*Task to complete:* Please copy exactly the lines that run from the start of the entries to the line containing "hstays | ⟨hregs, hmems⟩", inclusive.

*Source material:*

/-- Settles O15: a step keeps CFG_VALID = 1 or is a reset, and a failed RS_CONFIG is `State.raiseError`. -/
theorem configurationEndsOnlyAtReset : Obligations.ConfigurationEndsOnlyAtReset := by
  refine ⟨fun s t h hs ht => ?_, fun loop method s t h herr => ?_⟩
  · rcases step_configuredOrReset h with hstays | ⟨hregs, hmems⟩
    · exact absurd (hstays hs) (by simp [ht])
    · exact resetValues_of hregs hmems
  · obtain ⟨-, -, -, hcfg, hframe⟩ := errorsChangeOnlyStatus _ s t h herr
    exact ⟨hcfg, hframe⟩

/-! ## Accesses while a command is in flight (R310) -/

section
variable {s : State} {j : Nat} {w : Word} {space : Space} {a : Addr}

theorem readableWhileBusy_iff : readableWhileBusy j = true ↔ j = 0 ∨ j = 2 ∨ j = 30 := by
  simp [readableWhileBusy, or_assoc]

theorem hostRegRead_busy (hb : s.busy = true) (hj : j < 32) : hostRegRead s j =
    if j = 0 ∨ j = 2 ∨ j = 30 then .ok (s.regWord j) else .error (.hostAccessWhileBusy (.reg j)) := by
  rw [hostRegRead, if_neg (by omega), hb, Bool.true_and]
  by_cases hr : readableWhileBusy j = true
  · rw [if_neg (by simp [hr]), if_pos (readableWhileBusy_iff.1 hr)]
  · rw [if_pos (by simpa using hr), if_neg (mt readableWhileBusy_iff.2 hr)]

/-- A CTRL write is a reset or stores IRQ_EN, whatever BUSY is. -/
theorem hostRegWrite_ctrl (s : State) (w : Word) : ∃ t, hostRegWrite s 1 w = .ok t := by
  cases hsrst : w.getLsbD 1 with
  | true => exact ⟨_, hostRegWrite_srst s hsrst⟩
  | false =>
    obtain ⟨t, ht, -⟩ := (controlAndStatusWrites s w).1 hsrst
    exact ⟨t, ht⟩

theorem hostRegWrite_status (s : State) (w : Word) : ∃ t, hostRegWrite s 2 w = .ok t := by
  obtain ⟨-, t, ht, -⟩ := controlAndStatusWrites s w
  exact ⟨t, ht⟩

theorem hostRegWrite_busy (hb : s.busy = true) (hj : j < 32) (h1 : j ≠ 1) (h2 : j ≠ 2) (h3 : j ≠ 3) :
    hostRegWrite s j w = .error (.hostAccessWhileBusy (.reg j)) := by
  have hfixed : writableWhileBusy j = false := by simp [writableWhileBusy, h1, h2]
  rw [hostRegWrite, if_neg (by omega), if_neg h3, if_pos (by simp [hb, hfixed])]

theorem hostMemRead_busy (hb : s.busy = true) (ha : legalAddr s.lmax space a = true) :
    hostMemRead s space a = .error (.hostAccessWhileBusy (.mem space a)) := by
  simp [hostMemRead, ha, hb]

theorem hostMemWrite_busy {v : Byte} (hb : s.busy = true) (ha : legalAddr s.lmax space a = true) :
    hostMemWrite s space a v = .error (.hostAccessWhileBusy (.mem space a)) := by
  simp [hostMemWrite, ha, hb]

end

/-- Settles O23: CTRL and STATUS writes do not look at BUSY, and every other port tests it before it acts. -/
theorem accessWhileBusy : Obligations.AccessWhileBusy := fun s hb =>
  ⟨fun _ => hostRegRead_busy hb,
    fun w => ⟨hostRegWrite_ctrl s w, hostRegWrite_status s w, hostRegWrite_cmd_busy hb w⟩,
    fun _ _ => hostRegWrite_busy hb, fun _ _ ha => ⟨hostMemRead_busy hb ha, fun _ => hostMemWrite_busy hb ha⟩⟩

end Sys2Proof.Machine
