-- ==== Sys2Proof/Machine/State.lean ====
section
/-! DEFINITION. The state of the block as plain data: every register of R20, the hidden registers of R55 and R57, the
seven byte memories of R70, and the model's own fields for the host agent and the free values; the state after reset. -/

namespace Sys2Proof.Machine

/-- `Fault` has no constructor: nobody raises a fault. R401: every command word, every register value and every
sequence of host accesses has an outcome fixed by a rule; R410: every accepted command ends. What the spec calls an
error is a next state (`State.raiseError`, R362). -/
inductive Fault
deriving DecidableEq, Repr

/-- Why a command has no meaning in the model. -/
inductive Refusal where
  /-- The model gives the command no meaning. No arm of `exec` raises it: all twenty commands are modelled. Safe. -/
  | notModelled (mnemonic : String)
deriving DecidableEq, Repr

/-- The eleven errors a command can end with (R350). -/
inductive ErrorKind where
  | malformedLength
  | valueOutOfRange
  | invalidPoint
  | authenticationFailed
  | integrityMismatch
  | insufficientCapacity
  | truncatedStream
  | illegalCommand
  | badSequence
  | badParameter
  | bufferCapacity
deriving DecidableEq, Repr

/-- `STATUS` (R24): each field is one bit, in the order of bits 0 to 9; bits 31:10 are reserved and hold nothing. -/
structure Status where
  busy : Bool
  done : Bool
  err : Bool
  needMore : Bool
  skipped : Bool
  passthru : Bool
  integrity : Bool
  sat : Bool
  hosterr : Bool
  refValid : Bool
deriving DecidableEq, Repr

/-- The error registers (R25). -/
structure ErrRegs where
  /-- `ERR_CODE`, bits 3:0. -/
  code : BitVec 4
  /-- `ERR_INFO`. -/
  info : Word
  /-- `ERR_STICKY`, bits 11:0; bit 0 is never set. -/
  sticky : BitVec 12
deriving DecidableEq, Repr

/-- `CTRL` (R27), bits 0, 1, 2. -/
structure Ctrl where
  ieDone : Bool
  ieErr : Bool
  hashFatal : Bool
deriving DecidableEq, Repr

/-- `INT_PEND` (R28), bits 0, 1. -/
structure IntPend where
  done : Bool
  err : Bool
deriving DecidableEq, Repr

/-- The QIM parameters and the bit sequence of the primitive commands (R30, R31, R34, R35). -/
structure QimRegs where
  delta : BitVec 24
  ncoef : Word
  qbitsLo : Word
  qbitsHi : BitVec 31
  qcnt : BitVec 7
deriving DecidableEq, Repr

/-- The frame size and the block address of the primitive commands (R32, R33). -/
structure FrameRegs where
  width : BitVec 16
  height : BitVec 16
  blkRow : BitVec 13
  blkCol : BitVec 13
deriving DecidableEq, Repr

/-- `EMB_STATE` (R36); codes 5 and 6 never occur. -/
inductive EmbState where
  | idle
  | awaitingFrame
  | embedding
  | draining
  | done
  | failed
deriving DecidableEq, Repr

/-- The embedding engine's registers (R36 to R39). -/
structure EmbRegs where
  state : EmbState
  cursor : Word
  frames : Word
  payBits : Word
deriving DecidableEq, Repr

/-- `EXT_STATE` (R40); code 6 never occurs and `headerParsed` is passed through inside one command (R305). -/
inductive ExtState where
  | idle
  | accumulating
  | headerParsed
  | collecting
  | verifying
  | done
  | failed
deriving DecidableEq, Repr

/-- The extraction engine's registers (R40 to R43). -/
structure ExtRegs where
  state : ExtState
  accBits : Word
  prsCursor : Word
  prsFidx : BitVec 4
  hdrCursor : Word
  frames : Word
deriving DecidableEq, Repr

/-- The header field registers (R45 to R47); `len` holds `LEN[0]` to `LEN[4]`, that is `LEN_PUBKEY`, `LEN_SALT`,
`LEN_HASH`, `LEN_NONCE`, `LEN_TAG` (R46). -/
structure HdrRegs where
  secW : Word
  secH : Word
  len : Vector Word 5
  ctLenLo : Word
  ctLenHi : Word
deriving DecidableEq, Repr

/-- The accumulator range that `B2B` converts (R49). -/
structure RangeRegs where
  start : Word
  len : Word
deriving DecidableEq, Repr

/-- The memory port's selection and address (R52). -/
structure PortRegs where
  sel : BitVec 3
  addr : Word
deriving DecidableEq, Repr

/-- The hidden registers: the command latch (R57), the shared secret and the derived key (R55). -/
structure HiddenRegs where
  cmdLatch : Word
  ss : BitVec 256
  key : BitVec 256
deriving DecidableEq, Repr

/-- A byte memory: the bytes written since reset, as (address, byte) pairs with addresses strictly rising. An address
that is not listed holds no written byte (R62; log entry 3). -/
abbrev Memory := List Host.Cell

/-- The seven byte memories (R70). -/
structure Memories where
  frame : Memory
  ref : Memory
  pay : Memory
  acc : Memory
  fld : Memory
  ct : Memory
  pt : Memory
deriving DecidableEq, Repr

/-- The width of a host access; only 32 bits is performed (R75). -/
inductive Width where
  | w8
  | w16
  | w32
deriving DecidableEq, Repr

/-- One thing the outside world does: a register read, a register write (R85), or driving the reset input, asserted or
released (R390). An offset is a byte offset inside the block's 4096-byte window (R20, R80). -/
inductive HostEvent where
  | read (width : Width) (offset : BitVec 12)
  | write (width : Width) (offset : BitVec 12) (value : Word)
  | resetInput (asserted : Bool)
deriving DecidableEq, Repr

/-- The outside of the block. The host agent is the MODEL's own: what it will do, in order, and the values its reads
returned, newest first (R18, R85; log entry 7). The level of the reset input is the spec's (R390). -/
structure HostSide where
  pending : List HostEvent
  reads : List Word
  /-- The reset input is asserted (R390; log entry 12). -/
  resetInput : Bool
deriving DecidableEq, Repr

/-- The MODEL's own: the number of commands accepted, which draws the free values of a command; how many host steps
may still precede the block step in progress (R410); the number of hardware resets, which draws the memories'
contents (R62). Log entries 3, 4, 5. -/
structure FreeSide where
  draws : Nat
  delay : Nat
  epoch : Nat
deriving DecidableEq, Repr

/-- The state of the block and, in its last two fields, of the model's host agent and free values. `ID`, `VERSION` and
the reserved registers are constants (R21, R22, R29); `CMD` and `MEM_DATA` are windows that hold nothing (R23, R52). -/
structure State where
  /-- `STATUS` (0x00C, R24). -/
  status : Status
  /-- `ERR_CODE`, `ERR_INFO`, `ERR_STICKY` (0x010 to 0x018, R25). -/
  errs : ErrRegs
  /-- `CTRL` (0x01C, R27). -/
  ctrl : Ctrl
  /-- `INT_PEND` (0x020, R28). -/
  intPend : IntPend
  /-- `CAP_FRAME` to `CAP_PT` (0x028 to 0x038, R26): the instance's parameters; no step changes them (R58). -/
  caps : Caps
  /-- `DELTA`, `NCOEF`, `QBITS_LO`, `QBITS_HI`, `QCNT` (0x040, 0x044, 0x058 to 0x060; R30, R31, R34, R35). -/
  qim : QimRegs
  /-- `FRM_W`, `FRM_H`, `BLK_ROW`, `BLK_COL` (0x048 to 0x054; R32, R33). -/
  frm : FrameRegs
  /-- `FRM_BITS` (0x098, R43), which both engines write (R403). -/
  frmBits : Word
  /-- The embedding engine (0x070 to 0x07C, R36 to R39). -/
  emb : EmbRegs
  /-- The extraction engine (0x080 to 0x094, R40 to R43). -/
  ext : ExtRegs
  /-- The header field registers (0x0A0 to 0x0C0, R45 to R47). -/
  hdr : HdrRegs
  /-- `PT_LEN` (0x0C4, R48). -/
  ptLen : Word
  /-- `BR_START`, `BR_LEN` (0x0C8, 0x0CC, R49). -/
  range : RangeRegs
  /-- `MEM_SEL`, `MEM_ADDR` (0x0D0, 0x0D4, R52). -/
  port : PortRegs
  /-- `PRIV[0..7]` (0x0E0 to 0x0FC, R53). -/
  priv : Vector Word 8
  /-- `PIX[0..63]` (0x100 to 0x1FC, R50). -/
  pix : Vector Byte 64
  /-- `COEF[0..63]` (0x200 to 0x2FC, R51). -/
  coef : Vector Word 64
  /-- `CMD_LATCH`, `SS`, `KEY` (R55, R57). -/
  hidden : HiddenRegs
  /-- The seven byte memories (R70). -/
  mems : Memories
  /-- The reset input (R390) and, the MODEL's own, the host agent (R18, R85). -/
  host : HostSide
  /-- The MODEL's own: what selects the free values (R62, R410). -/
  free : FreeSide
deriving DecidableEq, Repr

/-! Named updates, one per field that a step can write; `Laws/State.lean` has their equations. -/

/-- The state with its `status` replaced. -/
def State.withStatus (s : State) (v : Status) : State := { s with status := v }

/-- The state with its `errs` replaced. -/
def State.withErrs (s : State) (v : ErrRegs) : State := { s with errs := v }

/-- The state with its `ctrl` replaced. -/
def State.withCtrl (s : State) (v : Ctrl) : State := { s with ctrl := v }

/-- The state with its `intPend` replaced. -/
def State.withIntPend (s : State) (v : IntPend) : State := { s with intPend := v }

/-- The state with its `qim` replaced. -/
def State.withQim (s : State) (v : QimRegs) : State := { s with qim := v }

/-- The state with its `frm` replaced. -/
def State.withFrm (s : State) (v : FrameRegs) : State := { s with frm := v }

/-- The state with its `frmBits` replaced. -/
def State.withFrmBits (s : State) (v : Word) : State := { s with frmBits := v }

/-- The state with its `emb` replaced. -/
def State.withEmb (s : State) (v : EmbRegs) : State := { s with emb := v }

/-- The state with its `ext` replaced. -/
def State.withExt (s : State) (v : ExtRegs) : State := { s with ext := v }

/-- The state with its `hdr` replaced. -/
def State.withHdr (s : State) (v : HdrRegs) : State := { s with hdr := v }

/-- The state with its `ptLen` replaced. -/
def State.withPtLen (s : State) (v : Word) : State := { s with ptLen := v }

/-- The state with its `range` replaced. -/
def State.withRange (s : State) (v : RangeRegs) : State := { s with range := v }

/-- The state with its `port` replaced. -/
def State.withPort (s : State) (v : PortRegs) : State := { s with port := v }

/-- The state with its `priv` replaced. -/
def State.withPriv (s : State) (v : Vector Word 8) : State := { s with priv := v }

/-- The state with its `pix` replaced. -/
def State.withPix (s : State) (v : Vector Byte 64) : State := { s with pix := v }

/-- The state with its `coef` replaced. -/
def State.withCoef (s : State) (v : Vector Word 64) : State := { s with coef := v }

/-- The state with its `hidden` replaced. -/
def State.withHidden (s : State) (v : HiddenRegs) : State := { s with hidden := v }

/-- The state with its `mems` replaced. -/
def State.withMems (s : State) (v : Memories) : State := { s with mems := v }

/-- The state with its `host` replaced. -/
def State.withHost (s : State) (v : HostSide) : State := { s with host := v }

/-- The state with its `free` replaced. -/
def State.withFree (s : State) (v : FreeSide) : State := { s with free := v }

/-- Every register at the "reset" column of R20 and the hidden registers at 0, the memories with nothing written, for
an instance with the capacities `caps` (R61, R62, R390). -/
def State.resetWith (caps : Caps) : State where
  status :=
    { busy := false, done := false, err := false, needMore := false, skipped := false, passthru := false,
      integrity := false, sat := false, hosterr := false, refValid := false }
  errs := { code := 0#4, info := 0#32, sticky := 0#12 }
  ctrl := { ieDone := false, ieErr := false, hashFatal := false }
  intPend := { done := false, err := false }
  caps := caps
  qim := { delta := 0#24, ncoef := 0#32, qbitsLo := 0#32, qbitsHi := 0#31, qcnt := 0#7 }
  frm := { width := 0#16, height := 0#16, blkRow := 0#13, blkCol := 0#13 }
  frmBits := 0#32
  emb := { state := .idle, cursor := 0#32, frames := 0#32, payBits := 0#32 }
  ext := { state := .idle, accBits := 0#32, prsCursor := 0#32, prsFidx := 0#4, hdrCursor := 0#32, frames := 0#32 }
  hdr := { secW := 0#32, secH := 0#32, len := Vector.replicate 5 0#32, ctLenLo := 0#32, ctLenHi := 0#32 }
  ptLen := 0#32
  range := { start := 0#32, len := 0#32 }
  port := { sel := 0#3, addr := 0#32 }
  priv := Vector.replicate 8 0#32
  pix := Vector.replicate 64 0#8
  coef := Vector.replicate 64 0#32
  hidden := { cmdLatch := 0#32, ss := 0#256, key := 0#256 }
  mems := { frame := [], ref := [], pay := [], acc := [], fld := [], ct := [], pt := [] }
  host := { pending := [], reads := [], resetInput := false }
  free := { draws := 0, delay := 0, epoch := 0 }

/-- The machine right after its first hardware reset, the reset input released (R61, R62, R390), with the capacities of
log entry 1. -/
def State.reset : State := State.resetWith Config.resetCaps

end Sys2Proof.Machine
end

*Exercise output:*
/-- Settles O15: a step keeps CFG_VALID = 1 or is a reset, and a failed RS_CONFIG is `State.raiseError`. -/
theorem configurationEndsOnlyAtReset : Obligations.ConfigurationEndsOnlyAtReset := by
  refine ⟨fun s t h hs ht => ?_, fun loop method s t h herr => ?_⟩
  · rcases step_configuredOrReset h with hstays | ⟨hregs, hmems⟩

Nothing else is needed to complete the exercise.